Lees de hele bijsluiter zorgvuldig door voordat u start met het gebruik van dit geneesmiddel.
- Bewaar deze bijsluiter. Het kan nodig zijn om deze nog eens door te lezen.
- Heeft u nog vragen, raadpleeg dan uw arts of apotheker.
- Dit geneesmiddel is aan u persoonlijk voorgeschreven. Geef dit geneesmiddel niet door aan anderen. Dit geneesmiddel kan schadelijk voor hen zijn, zelfs als de verschijnselen dezelfde zijn als waarvoor u het geneesmiddel heeft gekregen.
- Wanneer één van de bijwerkingen ernstig wordt of als er bij u een bijwerking optreedt die niet in deze bijsluiter is vermeld, raadpleeg dan uw arts of apotheker.

In deze bijsluiter:
1. Wat is Fraxiparine en waarvoor wordt het gebruikt
2. Wat u moet weten voordat u Fraxiparine gebruikt
3. Hoe wordt Fraxiparine gebruikt
4. Mogelijke bijwerkingen
5. Hoe bewaart u Fraxiparine
6. Aanvullende informatie

1. WAT IS FRAXIPARINE EN WAARVOOR WORDT HET GEBRUIKT

Fraxiparine is een geneesmiddel dat helpt om de vorming van bloedstolsels in de bloedvaten te voorkomen. Fraxiparine helpt ook bij het oplossen van ontstane bloedstolsels.
Fraxiparine bevat nadroparinecalcium, een zogenaamde laag-moleculairgewicht heparine, en wordt gebruikt ter voorkoming en ter behandeling van aandoeningen die worden veroorzaakt door bloedstolsels.

2. WAT U MOET WETEN VOORDAT U FRAXIPARINE GEBRUIKT
Gebruik Fraxiparine niet:

- als u allergisch (overgevoelig) bent voor nadroparine of voor één van de andere bestanddelen van Fraxiparine
- als bij u een verlaging van het aantal bloedplaatjes is geconstateerd die veroorzaakt is door nadroparine
- als u bloedingen of een bloederziekte heeft door stollingsstoornissen of een verlaagd aantal bloedplaatjes, tenzij bij u bloedstolsels zijn geconstateerd
- als u een ernstige verhoogde bloeddruk heeft
- als u een bloedende maag- of darmzweer heeft
- als u een aandoening heeft van het oognetvlies, veroorzaakt door verhoogde bloeddruk of diabetes
- als u een operatie ondergaat aan de hersenen, het oog of het ruggenmerg
- als u een lumbale punctie ondergaat (aftappen van vocht uit een holte onderaan de ruggenwervel)
- als u een verdoving krijgt door middel van een “ruggenprik” (bij behandeling van diep veneuze trombose)
- als u een bloeding in de hersenen heeft gehad (Cerebrovasculair Accident ofwel CVA)
- als u een bacteriële hartinfectie heeft (infectieuze endocarditis)
- als u ernstige stoornissen in de werking van de nieren heeft. Dit is van toepassing wanneer u Fraxiparine krijgt voor de behandeling van aandoeningen die worden veroorzaakt door bloedstolsels, een beklemmend pijnlijk gevoel op de borst (angina pectoris) of een bepaalde vorm van hartinfarct (non-Q-wave myocardinfarct).

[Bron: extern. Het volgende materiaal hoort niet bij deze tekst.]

-- ==== Sys2Proof/Laws/State.lean ====
section
/-! SUPPORT. What each named update does to each field of State: one lemma per field per update, each true by rfl, so that no
proof unfolds a record update. -/

namespace Sys2Proof.Machine.State

variable (s : State)

/-! `setV` -/

@[simp] theorem setV_v (x : Reg) (b : Byte) : (s.setV x b).v = s.v.set x.val b := rfl
@[simp] theorem setV_i (x : Reg) (b : Byte) : (s.setV x b).i = s.i := rfl
@[simp] theorem setV_pc (x : Reg) (b : Byte) : (s.setV x b).pc = s.pc := rfl
@[simp] theorem setV_sp (x : Reg) (b : Byte) : (s.setV x b).sp = s.sp := rfl
@[simp] theorem setV_dt (x : Reg) (b : Byte) : (s.setV x b).dt = s.dt := rfl
@[simp] theorem setV_st (x : Reg) (b : Byte) : (s.setV x b).st = s.st := rfl
@[simp] theorem setV_ir (x : Reg) (b : Byte) : (s.setV x b).ir = s.ir := rfl
@[simp] theorem setV_stack (x : Reg) (b : Byte) : (s.setV x b).stack = s.stack := rfl
@[simp] theorem setV_mem (x : Reg) (b : Byte) : (s.setV x b).mem = s.mem := rfl
@[simp] theorem setV_r (x : Reg) (b : Byte) : (s.setV x b).r = s.r := rfl
@[simp] theorem setV_extendedMode (x : Reg) (b : Byte) : (s.setV x b).extendedMode = s.extendedMode := rfl
@[simp] theorem setV_pixels (x : Reg) (b : Byte) : (s.setV x b).pixels = s.pixels := rfl
@[simp] theorem setV_displayChanged (x : Reg) (b : Byte) : (s.setV x b).displayChanged = s.displayChanged := rfl
@[simp] theorem setV_keyboard (x : Reg) (b : Byte) : (s.setV x b).keyboard = s.keyboard := rfl
@[simp] theorem setV_exited (x : Reg) (b : Byte) : (s.setV x b).exited = s.exited := rfl
@[simp] theorem setV_paused (x : Reg) (b : Byte) : (s.setV x b).paused = s.paused := rfl
@[simp] theorem setV_faultCause (x : Reg) (b : Byte) : (s.setV x b).faultCause = s.faultCause := rfl
@[simp] theorem setV_faultInfo (x : Reg) (b : Byte) : (s.setV x b).faultInfo = s.faultInfo := rfl
@[simp] theorem setV_config (x : Reg) (b : Byte) : (s.setV x b).config = s.config := rfl
@[simp] theorem setV_rnd (x : Reg) (b : Byte) : (s.setV x b).rnd = s.rnd := rfl
@[simp] theorem setV_draws (x : Reg) (b : Byte) : (s.setV x b).draws = s.draws := rfl
@[simp] theorem setV_pending (x : Reg) (b : Byte) : (s.setV x b).pending = s.pending := rfl
@[simp] theorem setV_outputs (x : Reg) (b : Byte) : (s.setV x b).outputs = s.outputs := rfl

Injectieflacons van 2, 5 en 15 ml mogen niet worden gebruikt bij te vroeg geboren kinderen en bij kinderen jonger dan 3 jaar.
Vertel uw arts als u denkt dat één van de bovenstaande punten op u van toepassing is. Indien dit het geval is, dient u Fraxiparine niet te gebruiken.

Wees extra voorzichtig met Fraxiparine:

• Als u andere antistollingsmiddelen gebruikt zoals coumarines (acenocoumarol, fenprocoumon). Fraxiparine verlengt de stollingstijd van het bloed.

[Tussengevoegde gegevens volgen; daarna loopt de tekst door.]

/-- Settles O54: each field is read where it was written, and the lists of memory and pixels are those of canonical form. -/
theorem saveLoadRoundTrip : Obligations.SaveLoadRoundTrip := by
  intro s u hs hconfig
  obtain ⟨hlength, hv, hi0, hi1, hpc0, hpc1, hsp, hdt, hst, hstack, hmem, hr, hmode, hpixel, hexited, -, -⟩ := saveStreamLayout s
  obtain ⟨hdepth, hmemwf, hpixelswf⟩ := hs
  have hvalid : validStream s.saveBytes.toArray = true := by
    refine (validStream_toArray_iff _).2 ⟨hlength, ?_, ?_, ?_, fun k hk => ?_⟩
    · rw [getD_of_getElem? hsp]
      exact hdepth
    · rw [getD_of_getElem? hmode]
      exact boolByte_le _
    · rw [getD_of_getElem? hexited]
      exact boolByte_le _
    · rw [getD_of_getElem? (hpixel k hk)]
      exact boolByte_le _
  refine ⟨_, rfl, ?_⟩
  rw [loadState_of_valid u hvalid]
  refine ⟨?v, ?i, ?pc, ?sp, ?dt, ?st, ?stack, ?mem, ?r, ?mode, ?pixels, ?exited, withStream_displayChanged _ _, withStream_ir _ _,
    withStream_keyboard _ _, withStream_faultCause _ _, withStream_faultInfo _ _, withStream_outputs _ _, withStream_inv hvalid⟩
  case v =>
    apply Vector.ext
    intro k hk
    rw [withStream_v, Vector.getElem_ofFn, toArray_getD, getD_of_getElem? (hv k hk)]
  case i => exact (withStream_i _ _).trans (streamWord_of_getElem? hi0 hi1)
  case pc => exact (withStream_pc _ _).trans (streamWord_of_getElem? hpc0 hpc1)
  case sp => rw [withStream_sp, toArray_getD, getD_of_getElem? hsp]
  case dt => rw [withStream_dt, toArray_getD, getD_of_getElem? hdt]
  case st => rw [withStream_st, toArray_getD, getD_of_getElem? hst]
  case stack =>
    apply Vector.ext
    intro k hk
    obtain ⟨hlow, hhigh⟩ := hstack k hk
    rw [show 24 + 2 * k = 23 + 2 * k + 1 by omega] at hhigh
    rw [withStream_stack, Vector.getElem_ofFn, streamWord_of_getElem? hlow hhigh]
  case mem =>
    rw [withStream_mem, hconfig]
    refine Memory.ext_of_wf s.config (Memory.wf_ofContents _ _) hmemwf fun a ha => ?_
    rw [Memory.read_ofContents _ _ ha, toArray_getD, getD_of_getElem? (hmem a ha)]
    rfl
  case r =>
    apply Vector.ext
    intro k hk
    rw [withStream_r, Vector.getElem_ofFn, toArray_getD, getD_of_getElem? (hr k hk)]
  case mode =>
    rw [withStream_extendedMode, toArray_getD, getD_of_getElem? hmode]
    exact boolByte_beq_one _
  case pixels =>
    rw [withStream_pixels]
    refine Pixels.ext_of_wf (wf_filter_range _) hpixelswf fun k => ?_
    rw [Bool.eq_iff_iff, Pixels.lit_iff, List.mem_filter, List.mem_range, toArray_getD]
    constructor
    · rintro ⟨hk, hon⟩
      rw [getD_of_getElem? (hpixel k hk)] at hon
      exact (boolByte_beq_one _).symm.trans hon
    · intro hon
      have hk : k < 8192 := ((Pixels.wf_iff _).1 hpixelswf).2 k ((Pixels.lit_iff _ _).1 hon)
      rw [getD_of_getElem? (hpixel k hk)]
      exact ⟨hk, (boolByte_beq_one _).trans hon⟩
  case exited =>
    rw [withStream_exited, toArray_getD, getD_of_getElem? hexited]
    exact boolByte_beq_one _

end Sys2Proof.Machine
end

section
/-! Runs of ticks under weak fairness (R333, D1): a Paused engine counts both timers down to 0 with one beep at most, and a Running one
reaches a cycle. -/

namespace Sys2Proof.Machine

/-! ### A tick that runs no cycle -/

/-- The fields that a tick without a cycle may write, with the list of operations that the host rewrites before each. -/
def idleFields : List Field := [.dt, .st, .keyboard, .outputs, .pending]

/-- The state after a tick without a cycle: the keyboard sample, and the timer step when it is due (R330). -/
def State.idled (s : State) (t : TickInput) : State := ((s.withPending []).setKeyboard t.keys).timerStepIf t.timerDue

theorem unchangedBut_idled (s : State) (t : TickInput) : unchangedBut idleFields s (s.idled t) := by
  have hsample : unchangedBut [.keyboard, .pending] s ((s.withPending []).setKeyboard t.keys) := by
    intro f hf
    cases f with
    | keyboard | pending => simp at hf
    | mem => exact fun _ => rfl
    | fault => exact ⟨rfl, rfl⟩
    | _ => rfl
  have htimer := unchangedBut_ite (p := t.timerDue = true) (unchangedBut_timerStep ((s.withPending []).setKeyboard t.keys))
    (unchangedBut_refl _ _)
  exact unchangedBut_mono (by decide) (unchangedBut_trans hsample htimer)

@[simp] theorem idled_engine (s : State) (t : TickInput) : (s.idled t).engine = s.engine := by
  unfold State.idled
  cases t.timerDue with
  | false => rfl
  | true => exact (timerStep_engine _).trans rfl

theorem idled_dt_toNat (s : State) (t : TickInput) : (s.idled t).dt.toNat = s.dt.toNat - t.timerDue.toNat := by
  unfold State.idled
  cases t.timerDue with
  | false => rfl
  | true =>
    rw [timerStepIf_true, State.timerStep_dt, countDown_toNat]
    rfl

theorem idled_st_toNat (s : State) (t : TickInput) : (s.idled t).st.toNat = s.st.toNat - t.timerDue.toNat := by
  unfold State.idled
  cases t.timerDue with
  | false => rfl
  | true =>
    rw [timerStepIf_true, State.timerStep_st, countDown_toNat]
    rfl

/-! ### The beep (R341) -/

/-- The events of a run that counts `ST` down from the one of `s`: a beep once `ST` has gone from a value above 0 to 0. -/
def BeepedOnce (s t : State) : Prop :=
  (s.st = 0 → t.st = 0) ∧
  t.outputs = if s.st ≠ 0 ∧ t.st = 0 then .beep Config.beepFreqHz Config.beepDurationMs :: s.outputs else s.outputs

theorem beepedOnce_refl (s : State) : BeepedOnce s s := ⟨id, by rw [if_neg fun ⟨h, h'⟩ => h h']⟩

theorem beepedOnce_timerStep {s t : State} (h : BeepedOnce s t) : BeepedOnce s t.timerStep := by
  obtain ⟨hzero, houtputs⟩ := h
  rw [BeepedOnce, State.timerStep_st, State.timerStep_outputs, houtputs]
  by_cases h0 : t.st = 0
  · simp [h0]
  · have hs : s.st ≠ 0 := fun hs => h0 (hzero hs)
    refine ⟨fun hs0 => absurd hs0 hs, ?_⟩
    rw [if_neg h0, if_neg (c := _ ∧ t.st = 0) fun h => h0 h.2]
    by_cases h1 : t.st = 1
    · rw [if_pos h1, if_pos ⟨hs, by rw [h1]; rfl⟩]
    · rw [if_neg h1, if_neg fun h => h1 (sub_eq_zero.1 h.2)]

theorem beepedOnce_idled {s t : State} (i : TickInput) (h : BeepedOnce s t) : BeepedOnce s (t.idled i) := by
  have hsample : BeepedOnce s ((t.withPending []).setKeyboard i.keys) := h
  unfold State.idled
  cases i.timerDue with
  | false => exact hsample
  | true => exact beepedOnce_timerStep hsample

/-! ### Counting down -/

/-- A number that goes down by 1 at infinitely many steps, stopping at 0, and never up, is 0 from some step on. -/
theorem countdown_reaches_zero {f : Nat → Nat} {due : Nat → Bool} (hstep : ∀ n, f (n + 1) = f n - (due n).toNat)
    (hdue : ∀ n, ∃ m, n ≤ m ∧ due m = true) : ∃ n, ∀ m, n ≤ m → f m = 0 := by
  have hanti : Antitone f := antitone_nat_of_succ_le fun n => (hstep n).trans_le (Nat.sub_le _ _)
  have bounded (v : Nat) : ∀ n, f n ≤ v → ∃ n, ∀ m, n ≤ m → f m = 0 := by
    induction v with
    | zero => exact fun n hn => ⟨n, fun m hm => Nat.le_zero.1 ((hanti hm).trans hn)⟩
    | succ v ih =>
      intro n hn
      obtain ⟨d, hd, hdd⟩ := hdue n
      have hle : f d ≤ v + 1 := (hanti hd).trans hn
      have hnext : f (d + 1) = f d - 1 := by rw [hstep, hdd]; rfl
      exact ih (d + 1) (by omega)
  exact bounded (f 0) 0 (Nat.le_refl _)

• Als het aantal bloedplaatjes afneemt bij gebruik van heparine. Het is noodzakelijk dat door uw arts wordt bekeken of Fraxiparine hetzelfde effect heeft. Veroorzaakt Fraxiparine ook een verlaging van het aantal bloedplaatjes, dan mag u Fraxiparine niet gebruiken (zie ook de rubriek “Gebruik Fraxiparine niet”).

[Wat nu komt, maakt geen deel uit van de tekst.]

-- ==== Sys2Proof/Machine/Font.lean ====
section
/-! DEFINITION. The font table (spec/20_memory.md R64): 16 glyphs of 5 bytes, glyph `d` at addresses `5·d` to `5·d + 4`.
The bytes are the parameter `FONT` of R8, held as plain data in `State.env`; `fontDefault` is the default table R64 gives,
which the spec marks as general knowledge (PRESUMED, unsafe, log entry 1). No rule depends on the values. -/

namespace Sys2Proof.Machine

/-- A font: 16 glyphs of 5 bytes (R64). -/
abbrev Font := Vector (Vector Byte 5) 16

/-- The default of `FONT` (R64). -/
def fontDefault : Font := #v[
  #v[0xF0, 0x90, 0x90, 0x90, 0xF0],
  #v[0x20, 0x60, 0x20, 0x20, 0x70],
  #v[0xF0, 0x10, 0xF0, 0x80, 0xF0],
  #v[0xF0, 0x10, 0xF0, 0x10, 0xF0],
  #v[0x90, 0x90, 0xF0, 0x10, 0x10],
  #v[0xF0, 0x80, 0xF0, 0x10, 0xF0],
  #v[0xF0, 0x80, 0xF0, 0x90, 0xF0],
  #v[0xF0, 0x10, 0x20, 0x40, 0x40],
  #v[0xF0, 0x90, 0xF0, 0x90, 0xF0],
  #v[0xF0, 0x90, 0xF0, 0x10, 0xF0],
  #v[0xF0, 0x90, 0xF0, 0x90, 0x90],
  #v[0xE0, 0x90, 0xE0, 0x90, 0xE0],
  #v[0xF0, 0x80, 0x80, 0x80, 0xF0],
  #v[0xE0, 0x90, 0x90, 0x90, 0xE0],
  #v[0xF0, 0x80, 0xF0, 0x80, 0xF0],
  #v[0xF0, 0x80, 0xF0, 0x80, 0x80]]

/-- `FONT[a]`: row `a mod 5` of glyph `a div 5`; 0 above address 79, where R61 has 0 at reset. -/
def fontByte (f : Font) (a : Nat) : Byte :=
  if h : a < 80 then (f[a / 5]'(by omega))[a % 5]'(by omega) else 0

/-- `FONT[0]` to `FONT[79]` in address order. -/
def fontBytes (f : Font) : List Byte := (List.range Config.fontSize).map (fontByte f)

end Sys2Proof.Machine
end

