/-- spec/44_keypad_timers.md R202, R205, R206: the delay timer is read and set; the sound timer is set and nothing is
emitted, 0 silencing the pending trigger and 1 making the next tick emit it. -/
def Obligations.TimerInstructionsReadAndSetTheTimers : Prop :=
  ∀ x : RegIx, HasWord (.ldVxDt x) (0xF007 + 256 * x.toNat) ∧ HasWord (.ldDtVx x) (0xF015 + 256 * x.toNat) ∧
    HasWord (.ldStVx x) (0xF018 + 256 * x.toNat) ∧
    ∀ s : State,
      (∃ t, exec (.ldVxDt x) s = .next t ∧ t = { s with v := t.v, pc := s.pc + 2 } ∧ t.getV x = s.dt ∧
        ∀ r, r ≠ x → t.getV r = s.getV r) ∧
      exec (.ldDtVx x) s = .next { s with dt := s.getV x, pc := s.pc + 2 } ∧
      ∃ t, exec (.ldStVx x) s = .next t ∧ t = { s with st := s.getV x, pc := s.pc + 2 } ∧
        (s.getV x = 0 → t.timerTick.env.outputs = s.env.outputs) ∧
        (s.getV x = 1 → t.timerTick.env.outputs = s.env.outputs ++ [.toneTrigger])

/-- spec/44_keypad_timers.md R203: the least pressed key at once, or the wait with `PC` at this instruction (the explicit
waiting mode is decision D11). -/
def Obligations.KeyWaitTakesTheLowestKeyOrWaits : Prop :=
  ∀ (x : RegIx) (s : State),
    (∀ k, k < 16 → s.keyDown k = true → (∀ j, j < k → s.keyDown j = false) →
      ∃ t, exec (.ldVxK x) s = .next t ∧ t = { s with v := t.v, pc := s.pc + 2 } ∧ t.getV x = BitVec.ofNat 8 k ∧
        ∀ r, r ≠ x → t.getV r = s.getV r) ∧
    ((∀ k, k < 16 → s.keyDown k = false) → exec (.ldVxK x) s = .next { s with waitReg := x, mode := .awaitingKey })

/-- spec/44_keypad_timers.md R207: a waiting step, queued or not, does what re-executing the `LD Vx, K` at `PC` would do.
R207 marks this as derived. -/
def Obligations.WaitingEqualsReexecuting : Prop :=
  ∀ s u : State, AtStep s u → s.mode = .awaitingKey → s.fetch = .ok (encode (.ldVxK s.waitReg)) →
    step s = step { s with mode := .running }

/-- spec/44_keypad_timers.md R207: during a wait the word at `PC` stays the `LD Vx, K` waited on, whatever the host does
but `load` (outside the protocol then, R246). -/
def Obligations.WaitStaysAtItsInstruction : Prop :=
  ∀ s t : State, WaitsAtItsInstruction s → (∀ bytes, s.env.schedule.head? ≠ some (.load bytes)) → step s = .next t →
    WaitsAtItsInstruction t

/-! ### The host's operations -/

/-- spec/60_exceptions.md R239: both timers count down to 0 and stay there, independently and in every mode; the tick that
takes `ST` from 1 to 0 emits the tone trigger. -/
def Obligations.TickCountsBothTimersDown : Prop :=
  ∀ (s : State) (ops : List HostOp), s.env.schedule = .timerTick :: ops →
    ∃ t, step s = .next t ∧ t.dt.toNat = s.dt.toNat - 1 ∧ t.st.toNat = s.st.toNat - 1 ∧
      t = { s with dt := t.dt, st := t.st, env := { s.env with schedule := ops, outputs := t.env.outputs } } ∧
      t.env.outputs = if s.st = 1 then s.env.outputs ++ [.toneTrigger] else s.env.outputs

/-- spec/60_exceptions.md R240 (decision D21): a step emits the tone trigger exactly when it is a tick with `ST = 1`. -/
def Obligations.OnlyATickFromOneEmitsTheTone : Prop :=
  ∀ s t : State, step s = .next t →
    (t.env.outputs = s.env.outputs ++ [.toneTrigger] ↔ s.env.schedule.head? = some .timerTick ∧ s.st = 1)

/-- spec/60_exceptions.md R241: the named key takes the value, every other keeps its own; an index above 15 is ignored
(its type is decision D23). That it acts in every mode is R227, decision D18. -/
def Obligations.SetKeyWritesOneLatchBit : Prop :=
  ∀ (s : State) (ops : List HostOp) (k : Nat) (p : Bool), s.env.schedule = .setKey k p :: ops →
    ∃ t, step s = .next t ∧ t = { s with keys := t.keys, env := { s.env with schedule := ops } } ∧
      (k ≤ 15 → t.keyDown k = p) ∧ (∀ j, j ≠ k → t.keyDown j = s.keyDown j) ∧ (15 < k → t.keys = s.keys)

/-- spec/60_exceptions.md R242: the snapshot is the 2048 bits as they are, cell `(cx, cy)` at position `cy * 64 + cx`, and
the core is unchanged. That the snapshot joins the trace of outputs is the model's choice (log entry 11); that it is given
in every mode is R227, decision D18. -/
def Obligations.FramebufferReadIsASnapshot : Prop :=
  ∀ (s : State) (ops : List HostOp), s.env.schedule = .readFramebuffer :: ops →
    ∃ (t : State) (f : Framebuffer), step s = .next t ∧
      t = { s with env := { s.env with schedule := ops, outputs := s.env.outputs ++ [.framebuffer f] } } ∧
      ∀ (cx : Fin 64) (cy : Fin 32) (i : Fin 2048), i.val = cy.val * 64 + cx.val → fbBit f i = s.cell cx cy

/-- spec/60_exceptions.md R238, R228: at most 3584 bytes go to 512 up and nothing else changes; more are refused with no
change (no partial copy is decision D20). It is stated of every state: that a `load` after stepping, or a second one, is the
same overlay is the model's choice (log entry 7, unsafe), since R246 leaves it outside the protocol. That its result joins
the trace of outputs is the model's choice (log entry 11). -/
def Obligations.LoadCopiesOrRejectsWhole : Prop :=
  ∀ (s : State) (ops : List HostOp) (bytes : List Byte), s.env.schedule = .load bytes :: ops →
    (bytes.length ≤ 3584 → ∃ t, step s = .next t ∧
      t = { s with mem := t.mem, env := { s.env with schedule := ops, outputs := s.env.outputs ++ [.loadOk] } } ∧
      (∀ k, (h : k < bytes.length) → t.mem.read (512 + k) = bytes[k]) ∧
      ∀ a, a < 512 ∨ 512 + bytes.length ≤ a → t.mem.read a = s.mem.read a) ∧
    (3584 < bytes.length →
      step s = .next { s with env := { s.env with schedule := ops, outputs := s.env.outputs ++ [.loadTooLarge] } })

/-- spec/70_reset_and_hazards.md R270, spec/10_state.md R36: what `reset` leaves, from any state in any mode, for every
font; nothing is emitted; that the environment is kept is the model's choice (log entry 4). That memory from 80 up is
zeroed is decision D19; the mode and the fault record are decisions D6, D8 and D11. -/
def Obligations.ResetRestoresEveryPieceOfState : Prop :=
  ∀ (s : State) (ops : List HostOp), s.env.schedule = .reset :: ops →
    ∃ t, step s = .next t ∧ t.pc = 0x0200 ∧ t.i = 0 ∧ t.sp.val = 0 ∧ t.dt = 0 ∧ t.st = 0 ∧ t.keys = 0 ∧
      (∀ r, t.getV r = 0) ∧ (∀ k, (h : k < 16) → t.stack[k]'h = 0) ∧ (∀ cx cy, t.cell cx cy = false) ∧
      (∀ a, a < 80 → t.mem.read a = fontByte s.env.font a) ∧ (∀ a, 80 ≤ a → t.mem.read a = 0) ∧
      t.mode = .running ∧ t.waitReg = 0 ∧ t.cause = .none ∧ t.faultPc = 0 ∧ t.faultOp = 0 ∧ t.faultInfo = 0 ∧
      t.env = { s.env with schedule := ops }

• Als u een verhoogde kans op ongecontroleerde bloedingen (hemorragie) heeft, zoals bij:
• een verminderde nier- of leverwerking
• een verhoogde bloeddruk
• een maag- of darmzweer
• Als u een verminderde werking heeft van de nieren. Uw arts kan overwegen een lagere dosering voor te schrijven. Dit kan het geval zijn wanneer u een sterk verminderde werking heeft van de nieren en u Fraxiparine krijgt voorgeschreven om de vorming van bloedstolsels te voorkomen. Of wanneer u een matig verminderde werking heeft van de nieren en u Fraxiparine krijgt voorgeschreven voor de behandeling van aandoeningen die worden veroorzaakt door bloedstolsels, een beklemmend pijnlijk gevoel op de borst (angina pectoris) of een bepaalde vorm van hartinfarct (non-Q-wave myocardinfarct).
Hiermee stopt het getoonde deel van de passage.